“ナカメの美食スポット”〈ツムギ〉で、創造性豊かな料理と厳選アルコールのマリアージュ!
秋の薫りを感じられるのが、“秋刀魚と焼き茄子、酢橘とトマトのコンソメ”。塩で10日間寝かせて味を落ち着かせた秋刀魚と、なめらかな宮崎県の伝統野菜“佐土原なす”のコンビネーションが光る。コンソメジュレや秋刀魚節で味付けたトマトも特筆する名脇役。
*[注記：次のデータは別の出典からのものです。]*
-- ==== Sys2Proof/Machine/MgmtDev.lean ====
section
/-! DEFINITION. Device commands (R284 to R288, R255), nonces and sessions (R270, R276), tamper, life cycle and debug (R353, R366 to R369),
and firmware commands (R444, R448, R449).
Marks: assumptions 73, 86. -/

namespace Sys2Proof.Machine

/-! ## Device -/

/-- A mask of the units of a class that are present and not fenced. -/
def upMask {w : Nat} (n : Nat) (fenced : BitVec w) : Nat := (List.range n).foldl (fun m i => m + bitOf (!fenced.getLsbD i) i) 0

/-- The body of `DEV_INFO` (R284). -/
def devInfoBody (c : Cx) : List Byte :=
  let d := c.d
  leBytes 2 (devIdent d) ++ [0xB0, byteOf d.sys.lc] ++ leBytes 4 (fwVersions d) ++ leBytes 8 d.sys.serial
    ++ [byteOf (fuseCount c.f.secVersion), byteOf (d.fw.active.getD 0), byteOf (debugOpen d).toNat, 0]
    ++ leBytes 4 (devStatus d).toNat ++ leBytes 8 (upMask (coreCount d) d.fen.tc) ++ leBytes 4 (upMask (pkCount d) d.fen.pk)
    ++ leBytes 2 (upMask (ceCount d) d.fen.ce) ++ leBytes 1 (upMask (deCount d) d.fen.de) ++ [0] ++ leBytes 8 (now d)
    ++ beBytes 16 (groupId c.f).toNat ++ leBytes 2 (d.slices.filter (fun e => e.2.state != .free)).length
    ++ [byteOf d.mg.officers.members.length, byteOf d.mg.officers.k]

def devInfoCmd (r : Req) (c : Cx) : BRes := behind [len r 0] c (.done c (devInfoBody c) [])

/-- Schedules what begins 100 µs after the response (R285). -/
def schedule (w : Sched100) (d : Dev) : Dev := { d with sys := { d.sys with scheduled := some w } }

def devResetCmd (r : Req) (c : Cx) : BRes := behind [len r 0] c (.done (c.mod (schedule .devReset)) [] [])

/-- Takes an epoch time (R286). -/
def setTime (t : Nat) (d : Dev) : Dev := { d with sys := { d.sys with time := t, epoch := true } }

def timeSetCmd (r : Req) (c : Cx) : BRes :=
  let t := r.f 0 8
  behind [len r 8, (!bitAt t 63, .format), (!(c.d.pair.state == .paired && c.d.pair.role == .secondary), .pairRole)] c
    (.done (c.mod (fun d => if d.pair.state = .paired then strait (.control (.setTime t)) (setTime t d) else setTime t d)) [] [])

/-- `HIF_POLICY_SET` (R287). -/
def hifPolicyCmd (r : Req) (c : Cx) : BRes :=
  let v := r.f 0 4
  behind [len r 4, (decide (v ≤ 1), .format), (v == 0 || r.q.ide, .policy)] c
    (.done (c.mod (modHif (fun h => { h with ideRequired := v == 1 }))) (leBytes 4 v) [])

/-- `RNG_SELF_TEST` (R288, R254). -/
def rngSelfTestCmd (fails : Nat) (r : Req) (c : Cx) : BRes :=
  let v := r.f 0 4
  let sets := if v = 0 then 3 else v
  let bad := if bitAt sets 0 && bitAt fails 0 then 1 else if bitAt sets 1 && bitAt fails 1 then 2 else 0
  behind [len r 4, (decide (v ≤ 3), .format)] c
    (if bad = 0 then .done c (leBytes 4 sets) []
      else .fail .rngTest (c.mod (fun d => failRng (raise 0x6006 0xFFFF bad 0 d))) (leBytes 4 bad))

/-- `RNG_RAW_SAMPLE` (R255, R256): a run already under way goes first (R262). -/
def rngRawCmd (r : Req) (c : Cx) : BRes :=
  let src := r.f 0 1
  let mode := r.f 1 1
  behind [len r 4, (decide (src < 6) && decide (mode ≤ 1), .format), rsv r 2 4, outCap r (rawLen mode)] c
    (if c.d.rng.raw.isSome then .wait .raw c
      else .wait .raw (c.mod (fun d => raise 0x6004 src src mode (modRng (fun g => { g with
        raw := some { mailbox := r.m, source := src, mode } }) d))))

/-! ## Nonces and sessions -/

/-- `NONCE_GET` (R275, R276); through a secured SPDM session the nonce is that session's own (R272). -/
def nonceGetCmd (r : Req) (c : Cx) : BRes :=
  behind [len r 0] c (withRandom c (
    let bytes := drawBytes 32 c.d
    let d1 := cpDraw 32 c.d
    if 256 ≤ r.m then
      .done { c with d := modHif (fun h => { h with spdm := Tab.upd h.spdm (r.m - 256) {} (fun x => { x with nonce := some bytes }) }) d1 }
        (bytes ++ leBytes 4 0) []
    else
      .done { c with d := modBox r.m (fun b => { b with nonce := some bytes }) d1 }
        (bytes ++ leBytes 4 (mailboxOf c.d r.m).qseq) []))

/-- The certificate slot whose key signs replies: slot 1 in CLOSED, slot 0 in OPEN (R270). -/
def attestSlot (d : Dev) : Nat := if d.sys.lc = 1 then 1 else 0

/-- Bytes of the one-step KDF of SP 800-56C with SHA-384 (R270, R316). -/
def oneStep (n : Nat) (z info : List Byte) : List Byte :=
  (((List.range ((n + 47) / 48)).map (fun i => sha384 (beBytes 4 (i + 1) ++ z ++ info))).flatten).take n

/-- A hybrid reply: the device's point and ciphertext, and the shared secret both ends hold, Z and K one after the other. -/
def hybridReply (pos : Nat) (peer : List Byte) : List Byte × List Byte × List Byte :=
  let point := 0x04 :: beBytes 96 (Config.ephemeral 1 pos)
  let ct := beBytes 1568 (Config.ephemeral 2 pos)
  (point, ct, beBytes 80 (Config.agree peer (point ++ ct)))

/-- Bytes the CP draws for a hybrid exchange: scalar, encapsulation randomness and signature nonce. -/
def hybridDraw : Nat := 128

/-- `SESSION_OPEN` through a mailbox (R270), or its binding of an Officer to an SPDM session (R272). -/
def sessionOpenCmd (pointOk encapOk : Bool) (r : Req) (c : Cx) : BRes :=
  let officer := r.f 0 1
  if 256 ≤ r.m then
    behind [len r 4, rsv r 1 4] c
      (.done (c.mod (fun d => raise 0x3003 r.q.scope officer 0 (modHif (fun h => { h with
        spdm := Tab.upd h.spdm (r.m - 256) {} (fun x => { x with bound := some (r.q.scope, officer) }) }) d))) [] [])
  else
    behind [len r 1672, rsv r 1 4, rsv r 0x65 0x68, (r.f 4 1 == 4, .format), outCap r 1568, (pointOk, .pkPoint), (encapOk, .pkRange),
        (decide (c.d.mg.sessions.length < 64), .busy)] c
      (withRandom c (
        let k := c.d.mg.nextSession
        let (point, ct, z) := hybridReply c.d.rng.drawn (r.inp.drop 4)
        let head := point ++ [0, 0, 0] ++ leBytes 4 k
        let sig := beBytes 96 (Config.deviceSign (attestSlot c.d) (sha384 (r.inp ++ head ++ ct)))
        let info := leBytes 8 c.d.sys.serial ++ leBytes 4 k ++ sha384 (r.inp ++ head ++ sig ++ ct)
        let s : Session := { scope := r.q.scope, officer, key := oneStep 64 z info, used := c.d.sys.uptime }
        let d1 := cpDraw hybridDraw c.d
        .done { c with d := raise 0x3003 r.q.scope officer 0 { d1 with mg := { d1.mg with
          sessions := Tab.put d1.mg.sessions k s, nextSession := k + 1 } } } (head ++ sig) ct))

/-- `SESSION_CLOSE` (R276): the session goes with its response; over SPDM the binding alone goes. -/
def sessionCloseCmd (r : Req) (c : Cx) : BRes :=
  behind [len r 0] c (
    if 256 ≤ r.m then
      let k := r.m - 256
      let b := (Tab.getD c.d.hif.spdm k {}).bound.getD (0xFFFF, 0)
      .done (c.mod (fun d => raise 0x3005 b.1 b.2 0 (modHif (fun h => { h with
        spdm := Tab.upd h.spdm k {} (fun x => { x with bound := none }) }) d))) [] []
    else
      let s := Tab.getD c.d.mg.sessions r.q.session { scope := 0, officer := 0 }
      .done (c.mod (raise 0x3005 s.scope s.officer 0)) [] [])

/-! ## Tamper -/

/-- `TAMPER_STATUS` (R366). -/
def tamperStatusCmd (r : Req) (c : Cx) : BRes :=
  behind [len r 0] c (.done c
    (((tamperRegs c).map (leBytes 8)).flatten ++ List.replicate 8 0 ++ ((List.range 16).map (alarmBytes c.d.goose)).flatten) [])

/-- `TAMPER_UNLOCK` (R353). -/
def tamperUnlockCmd (r : Req) (c : Cx) : BRes :=
  let g := c.d.goose
  let left := (g.latched &&& g.uncleared).toNat
  behind [len r 0, (g.lock, .policy)] c (
    if g.eraseBegun then .fail .locked c (leBytes 4 (left + 2 ^ 31))
    else if left ≠ 0 then .fail .locked c (leBytes 4 left)
    else .done (c.mod (fun d => raise 0x1002 0xFFFF g.latched.toNat 0
      (modGoose (fun g => { g with latched := 0, uncleared := 0, alarmOut := false, lock := false }) d))) [] [])

/-- Only the listed bits of a mask are set. -/
def onlyBits (v : Nat) (l : List Nat) : Bool := (List.range 32).all (fun i => !bitAt v i || l.contains i)

/-- `TAMPER_CONFIG` (R366). -/
def tamperConfigCmd (r : Req) (c : Cx) : BRes :=
  let v := r.f 0 4
  let raises := bits v 11 0
  let low := bits v 27 16
  let blown := (c.f.raise0 ||| c.f.raise1).toNat
  behind [len r 4, (bits v 15 12 == 0 && bits v 31 28 == 0 && onlyBits raises [3, 4, 6, 7, 11] && onlyBits low [2, 9], .format),
      (low == 0 || c.d.sys.lc == 0, .lifecycle), (low &&& blown == 0, .policy)] c (
    let f1 := { c.f with raise0 := c.f.raise0 ||| BitVec.ofNat 12 raises, raise1 := c.f.raise1 ||| BitVec.ofNat 12 raises }
    let d1 := modGoose (fun g => { g with lowered := g.lowered ||| BitVec.ofNat 12 low }) c.d
    let d2 := if raises = 0 then d1 else raise 0x1004 0xFFFF raises 0 d1
    .done { d := if low = 0 then d2 else raise 0x1005 0xFFFF low 0 d2, f := f1 } [] [])

/-- `TAMPER_FUSE_DISABLE` (R366). -/
def tamperFuseCmd (r : Req) (c : Cx) : BRes :=
  let v := r.f 0 4
  behind [len r 4, (onlyBits v [2, 6, 7], .format)] c
    (.done { d := raise 0x1003 0xFFFF v 0 c.d
             f := { c.f with disable0 := c.f.disable0 ||| BitVec.ofNat 12 v, disable1 := c.f.disable1 ||| BitVec.ofNat 12 v } } [] [])

/-! ## Life cycle and debug -/

/-- The pattern CLOSED (R362). -/
def closedCopy : BitVec 64 := 0x7777777777777777

/-- `LC_CLOSE` (R367). -/
def lcCloseCmd (r : Req) (c : Cx) : BRes :=
  let b := r.q.owner.getD { len := 0, tagOk := false, digest := 0, ecdsaOk := false, mldsaOk := false }
  behind [len r (4 + 7416), rsv r 0 4, (c.d.sys.lc == 0, .lifecycle), (c.d.slices.all (fun e => e.2.state == .free), .sliceState),
      (c.d.pair.state != .paired, .policy), (b.len == 7416 && b.tagOk, .format), (b.ecdsaOk && b.mldsaOk, .quorum),
      (c.f.ownerRoot &&& b.digest == c.f.ownerRoot, .policy)] c
    (.done { d := schedule .lcClose (raise 0x2001 0xFFFF 0 0 c.d)
             f := { c.f with ownerRoot := c.f.ownerRoot ||| b.digest, lc0 := c.f.lc0 ||| closedCopy, lc1 := c.f.lc1 ||| closedCopy
                             lc2 := c.f.lc2 ||| closedCopy } } [] [])

/-- `LC_SCRAP` (R368). -/
def lcScrapCmd (r : Req) (c : Cx) : BRes := behind [len r 4, rsv r 0 4] c (.done (c.mod (schedule .lcScrap)) [] [])

/-- The 56-byte challenge (R369). -/
def challengeBytes (c : Cx) (id : Nat) (nonce : List Byte) : List Byte :=
  ascii [0x50, 0x47, 0x44, 0x42, 0x47, 0x43, 0x48, 0x31] ++ leBytes 8 c.d.sys.serial ++ leBytes 4 id
    ++ [byteOf (fuseCount c.f.debugReopen), 0, 0, 0] ++ nonce

/-- `DEBUG_CHALLENGE` (R369). -/
def debugChallengeCmd (r : Req) (c : Cx) : BRes :=
  behind [(c.d.sys.lc == 1, .lifecycle), len r 0] c (withRandom c (
    let nonce := drawBytes 32 c.d
    let id := c.d.dbg.challenges + 1
    let d1 := cpDraw 32 c.d
    .done { c with d := raise 0x2003 0xFFFF id 0 { d1 with dbg := { d1.dbg with challenge := some id, challenges := id, nonce } } }
      (challengeBytes c id nonce) []))

/-- `DEBUG_REOPEN` (R369). -/
def debugReopenCmd (sigsOk : Bool) (r : Req) (c : Cx) : BRes :=
  behind [len r 4731, rsv r 4 8, (c.d.sys.lc == 1, .lifecycle), (c.d.dbg.challenge == some (r.f 0 4), .nonce),
      (decide (fuseCount c.f.debugReopen < 8), .lifecycle), (sigsOk, .signature)] c
    (.done (c.mod (fun d => schedule .debugReopen { d with dbg := { d.dbg with challenge := none } })) [] [])

/-! ## Firmware -/

/-- `STAGE_STATE` (R448). -/
def stagingCode : Staging → Nat
  | .none => 0 | .receiving => 1 | .verifying => 2 | .staged => 3 | .activating => 4

/-- `SEC_VERSION` and `KIND` of the package received or staged (R448). -/
def newSec (d : Dev) : Nat :=
  match d.fw.staged with
  | some b => b.sec
  | none => if 128 ≤ d.fw.package.length then leAt d.fw.package 0x0B 1 else 0

def newKind (d : Dev) : Nat := if d.fw.staged.isSome then d.fw.stagedKind else leAt d.fw.package 0x0A 1

/-- The 120 bytes of `FW_STATUS` (R448). -/
def fwStatusBody (c : Cx) : List Byte :=
  let w := c.d.fw
  [byteOf (stagingCode w.staging), byteOf (w.active.getD 0), byteOf (fuseCount c.f.secVersion), byteOf w.lastResult]
    ++ leBytes 4 (fwVersions c.d) ++ leBytes 4 (newFw c.d) ++ [byteOf (newSec c.d), byteOf (newKind c.d), 0, 0]
    ++ leBytes 4 w.package.length ++ leBytes 4 w.total ++ fit (((runningBank c.d).map (·.digest)).getD []) 48
    ++ fit ((w.staged.map (·.digest)).getD []) 48

def fwStatusCmd (r : Req) (c : Cx) : BRes := behind [len r 0] c (.done c (fwStatusBody c) [])

/-- A PAIRED primary whose secondary is not READY on the staged image (R398). -/
def primaryHeld (d : Dev) : Bool :=
  d.pair.state == .paired && d.pair.role == .primary && !(d.pair.partnerReady && d.pair.partnerFw == newFw d)

/-- An activation is accepted, intake closed with it (R445 steps 1, 2). -/
def beginActivation (mailbox : Option Nat) (d : Dev) : Dev :=
  raise 0x7004 0xFFFF (newFw d) (fwVersions d) { d with fw := { d.fw with
    staging := .activating, step := 2, mailbox } }

/-- `FW_ACTIVATE` (R444, R445). -/
def fwActivateCmd (r : Req) (c : Cx) : BRes :=
  behind [len r 4, (c.d.fw.staging != .activating, .busy), (c.d.fw.staging == .staged && r.f 0 4 == newFw c.d, .policy),
      (!primaryHeld c.d, .pairRole)] c
    (.wait .activation (c.mod (beginActivation (some r.m))))

/-- `FW_DISCARD` (R449). -/
def fwDiscardCmd (r : Req) (c : Cx) : BRes :=
  behind [len r 0, (c.d.fw.staging != .activating, .busy), (c.d.fw.staging != .none, .policy)] c
    (.done (c.mod (fun d => raise 0x7005 0xFFFF 1 (newFw d) (dropStaging 11 d))) [] [])

end Sys2Proof.Machine
end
“南蛮海老とロゼワインのシャリ フェンネルのピュレと葉のオイル”は、鮨を洋風の一皿に仕上げた意欲作。ロゼワインと赤酢の赤シャリの上に、とろっとした南蛮海老がのせられている。フェンネルは葉とピューレ、オイルと3つの変化があり、軽快な香り。ちりばめられた越後村上の塩“白いダイヤ”が全体を引き締める。
サプライズな演出を鑑賞できるのが、“対馬産穴子と天恵菇 胡瓜とコーレーグースの三杯酢”。桜のチップで瞬間燻製し、ワイングラスをクローシュの代わりに用いた。香ばしく焼いた対馬の穴子に、厚みと滋味のある大ぶりのプレミアム椎茸“天恵菇(てんけいこ)”が負けていない。島とうがらしを泡盛に漬け込んだ沖縄県の調味料“コーレーグース”と胡瓜のソースが心地よい刺激。
“佐島産蛸と里芋のフリコ、バターナッツ南瓜 柑橘と3年熟成かんずりのポン酢”は、芋蛸南京の組み合わせをイメージした一皿。イタリア郷土料理の“フリコ”をアレンジした里芋とチーズのタルト、甘いバターナッツカボチャのピューレ、弾力感のある叩いた蛸を取り合わせた。新潟県の発酵香辛料“かんずり”が乙な刺激で、アマランサスの鮮やかな“赤”もチャームポイント。
メインディッシュは、“吊るし熟成短角牛の藁焼き 炭化した菊芋とフォン・ド・ブフのソース”。岩手県の短角牛を4週間熟成させ、その俊味を深めた。低温でじっくりと焼いた後に、藁焼きにして香ばしく仕上げている。脂がのったリブロースとやわらかなカイノミの2種類の短角牛が、口福を満たす。ローズマリー風味の牛脂パウダーを和えて、味変も体験してみて。
クリエイティブな料理には、“ペアリングコース”(6600円)でお酒も合わせてみたい。特定の産地に固執することなく、世界中から最適なワインをセレクトしてくれる。 “シュロス・アラス ラビット リースリング ゼクト ブリュット”は、ドイツのスパークリングワイン。青りんごのようなフルーティーさがあって、さわやかなので最初の一杯にはちょうどいい。長崎県の離島、壱岐で造られたのが“よこやま 純米吟醸 SILVER ひやおろし”。軽やかできれいに整った口当たりから、濃密な旨味が広がる。生酒ならではのフレッシュさがあって、魚介類や野菜との相性も抜群。“ゾラ・ワインズ カラシイ 2018”はアルメニアの赤ワインで、細かなタンニンと高い酸があり、心地よいミネラル感も。短角牛のじっくりとした旨味に寄り添う。